/-- The second word's writes leave nothing of the first's: both write the same pins. -/
theorem wordLatches_overwrite {cfg : Cfg} (hv : valid cfg = true) (w1 w2 : StateWord) {out : Levels}
    (hl : out.length = cfg.npins) :
    wordLatches cfg w2 (writtenSignals cfg) (wordLatches cfg w1 (writtenSignals cfg) out) =
      wordLatches cfg w2 (writtenSignals cfg) out := by
  refine Levels.ext_at (by simp) fun p _ => ?_
  by_cases hp : ∀ x ∈ writtenSignals cfg, pin cfg x.1 ≠ p
  · simp only [wordLatches_at_of_ne hp]
  · push Not at hp
    obtain ⟨x, hx, rfl⟩ := hp
    rw [wordLatches_at_pin hv (List.Subset.refl _) hx w2 (by simpa using hl),
      wordLatches_at_pin hv (List.Subset.refl _) hx w2 hl]

/-- CORE is ready again after `SETOUT`: it has written latches only. -/
theorem ready_afterSetout {s : State} (hr : Ready s) (w : StateWord) : Ready (afterSetout w s) := by
  obtain ⟨⟨hv, ⟨hout, hoe⟩, -⟩, hi⟩ := hr
  exact ⟨⟨by simpa using hv, ⟨by simpa using hout, by simpa using hoe⟩, rfl⟩, by simpa [initialised] using hi⟩

theorem inputAt_afterSetout (w : StateWord) (s : State) (k : Nat) :
    inputAt (afterSetout w s) k = inputAt s (1 + microSteps s.cfg (.setout w) + k) := by
  simp [inputAt, afterSetout, commandFrame]

/-- Bits 5 to 0 of `SR` keep the word, as acceptance has loaded it. -/
theorem stateWord_sr_afterSetout (w : StateWord) (s : State) : (afterSetout w s).sr.extractLsb' 0 6 = w := by
  have hword := stateWordOf_presentedWord_setout w s
  simpa [stateWordOf, afterSetout, commandFrame, dataOf] using hword

/-- Clear edges for two `SETOUT`s are clear for the first and, after it, for the second. -/
theorem clearRun_setout_twice {s : State} {w1 w2 : StateWord}
    (hc : ClearFor (2 * (1 + microSteps s.cfg (.setout w2))) s) :
    (∀ w, ClearRun (.setout w) s) ∧ ClearRun (.setout w2) (afterSetout w1 s) := by
  have hsame : ∀ w, microSteps s.cfg (.setout w) = microSteps s.cfg (.setout w2) := fun _ => rfl
  refine ⟨fun w k hk => hc k (by rw [hsame] at hk; omega), fun k hk => ?_⟩
  rw [afterSetout_cfg] at hk
  rw [inputAt_afterSetout, hsame, afterSetout_mem]
  exact hc _ (by omega)

/-- Settles O19: the second word overwrites every latch of the first, and acceptance every transient register. -/
theorem setoutOverwrites : Obligations.SetoutOverwrites := by
  intro w1 w2 s hr hc
  obtain ⟨hfirst, hsecond⟩ := clearRun_setout_twice (w1 := w1) hc
  have hlatches := wordLatches_overwrite hr.cfgValid w1 w2 hr.length_out
  refine ⟨_, _, _, exec_setout hr (hfirst w1), exec_setout (ready_afterSetout hr w1) hsecond,
    exec_setout hr (hfirst w2), ?_, ?_, ?_, ?_, stateWord_sr_afterSetout w2 _⟩
  · simp [persistent, hlatches]
  · simp [afterSetout, commandFrame, hlatches]
  · simp
  · rw [stateWord_sr_afterSetout, stateWord_sr_afterSetout]

/-! ### SETRD -/

/-- The level `SETRD w` samples from TDO, at the clock edge after the last write (R114). -/
def sampledTdo (w : StateWord) (s : State) : Bool :=
  inputLevel s.cfg (inputAt s (1 + microSteps s.cfg (.setout w))) .tdo s.draws

/-- The level it samples from ASDO at the next clock edge, after the free values TDO has drawn. -/
def sampledAsdo (w : StateWord) (s : State) : Bool :=
  inputLevel s.cfg (inputAt s (2 + microSteps s.cfg (.setout w))) .asdo
    (s.draws + inputDraws s.cfg (inputAt s (1 + microSteps s.cfg (.setout w))) .tdo)

/-- The state in which the micro-steps of `SETRD w` end, before its completion. -/
def setrdMicros (w : StateWord) (s : State) : State :=
  afterSample .asdo 1 (afterSample .tdo 0 (afterWrites (writtenSignals s.cfg) (accepted (.setrd w) s)))

/-- The state in which `SETRD w` ends. -/
def afterSetrd (w : StateWord) (s : State) : State :=
  { commandFrame (.setrd w) s with
    mem := { s.mem with out := wordLatches s.cfg w (writtenSignals s.cfg) s.mem.out }
    sr := (presentedWord (.setrd w) s).extractLsb' 2 6 ++
      (BitVec.ofBool (sampledAsdo w s) ++ BitVec.ofBool (sampledTdo w s))
    rsp := some (0#6 ++ (BitVec.ofBool (sampledAsdo w s) ++ BitVec.ofBool (sampledTdo w s)))
    draws := s.draws + inputDraws s.cfg (inputAt s (1 + microSteps s.cfg (.setout w))) .tdo +
      inputDraws s.cfg (inputAt s (2 + microSteps s.cfg (.setout w))) .asdo }

theorem runMicros_setrd {s : State} (hr : Ready s) (w : StateWord) :
    runMicros (programOf (.setrd w) s.cfg) (accepted (.setrd w) s) = setrdMicros w s := by
  rw [programOf, setrdProgram, setoutProgram_eq_map, runMicros_append,
    runMicros_map_wordWrite (by simp) (by simp),
    runMicros_sampleInto (by simpa using hr.cfgValid) (by simpa using hr.oe_eq) rfl,
    runMicros_sampleInto (by simpa using hr.cfgValid) (by simpa using hr.oe_eq) rfl]
  rfl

- - - - -

» Problem to work on: Return exactly the lines above from the line that has "rw [afterSetout_cfg] at hk" through the line that has "inputDraws s.cfg (inputAt s (2", inclusive, and nothing else.

» Exercise result:
  rw [afterSetout_cfg] at hk
  rw [inputAt_afterSetout, hsame, afterSetout_mem]
  exact hc _ (by omega)

/-- Settles O19: the second word overwrites every latch of the first, and acceptance every transient register. -/
theorem setoutOverwrites : Obligations.SetoutOverwrites := by
  intro w1 w2 s hr hc
  obtain ⟨hfirst, hsecond⟩ := clearRun_setout_twice (w1 := w1) hc
  have hlatches := wordLatches_overwrite hr.cfgValid w1 w2 hr.length_out
  refine ⟨_, _, _, exec_setout hr (hfirst w1), exec_setout (ready_afterSetout hr w1) hsecond,
    exec_setout hr (hfirst w2), ?_, ?_, ?_, ?_, stateWord_sr_afterSetout w2 _⟩
  · simp [persistent, hlatches]
  · simp [afterSetout, commandFrame, hlatches]
  · simp
  · rw [stateWord_sr_afterSetout, stateWord_sr_afterSetout]

/-! ### SETRD -/

/-- The level `SETRD w` samples from TDO, at the clock edge after the last write (R114). -/
def sampledTdo (w : StateWord) (s : State) : Bool :=
  inputLevel s.cfg (inputAt s (1 + microSteps s.cfg (.setout w))) .tdo s.draws

/-- The level it samples from ASDO at the next clock edge, after the free values TDO has drawn. -/
def sampledAsdo (w : StateWord) (s : State) : Bool :=
  inputLevel s.cfg (inputAt s (2 + microSteps s.cfg (.setout w))) .asdo
    (s.draws + inputDraws s.cfg (inputAt s (1 + microSteps s.cfg (.setout w))) .tdo)

/-- The state in which the micro-steps of `SETRD w` end, before its completion. -/
def setrdMicros (w : StateWord) (s : State) : State :=
  afterSample .asdo 1 (afterSample .tdo 0 (afterWrites (writtenSignals s.cfg) (accepted (.setrd w) s)))

/-- The state in which `SETRD w` ends. -/
def afterSetrd (w : StateWord) (s : State) : State :=
  { commandFrame (.setrd w) s with
    mem := { s.mem with out := wordLatches s.cfg w (writtenSignals s.cfg) s.mem.out }
    sr := (presentedWord (.setrd w) s).extractLsb' 2 6 ++
      (BitVec.ofBool (sampledAsdo w s) ++ BitVec.ofBool (sampledTdo w s))
    rsp := some (0#6 ++ (BitVec.ofBool (sampledAsdo w s) ++ BitVec.ofBool (sampledTdo w s)))
    draws := s.draws + inputDraws s.cfg (inputAt s (1 + microSteps s.cfg (.setout w))) .tdo +
      inputDraws s.cfg (inputAt s (2 + microSteps s.cfg (.setout w))) .asdo }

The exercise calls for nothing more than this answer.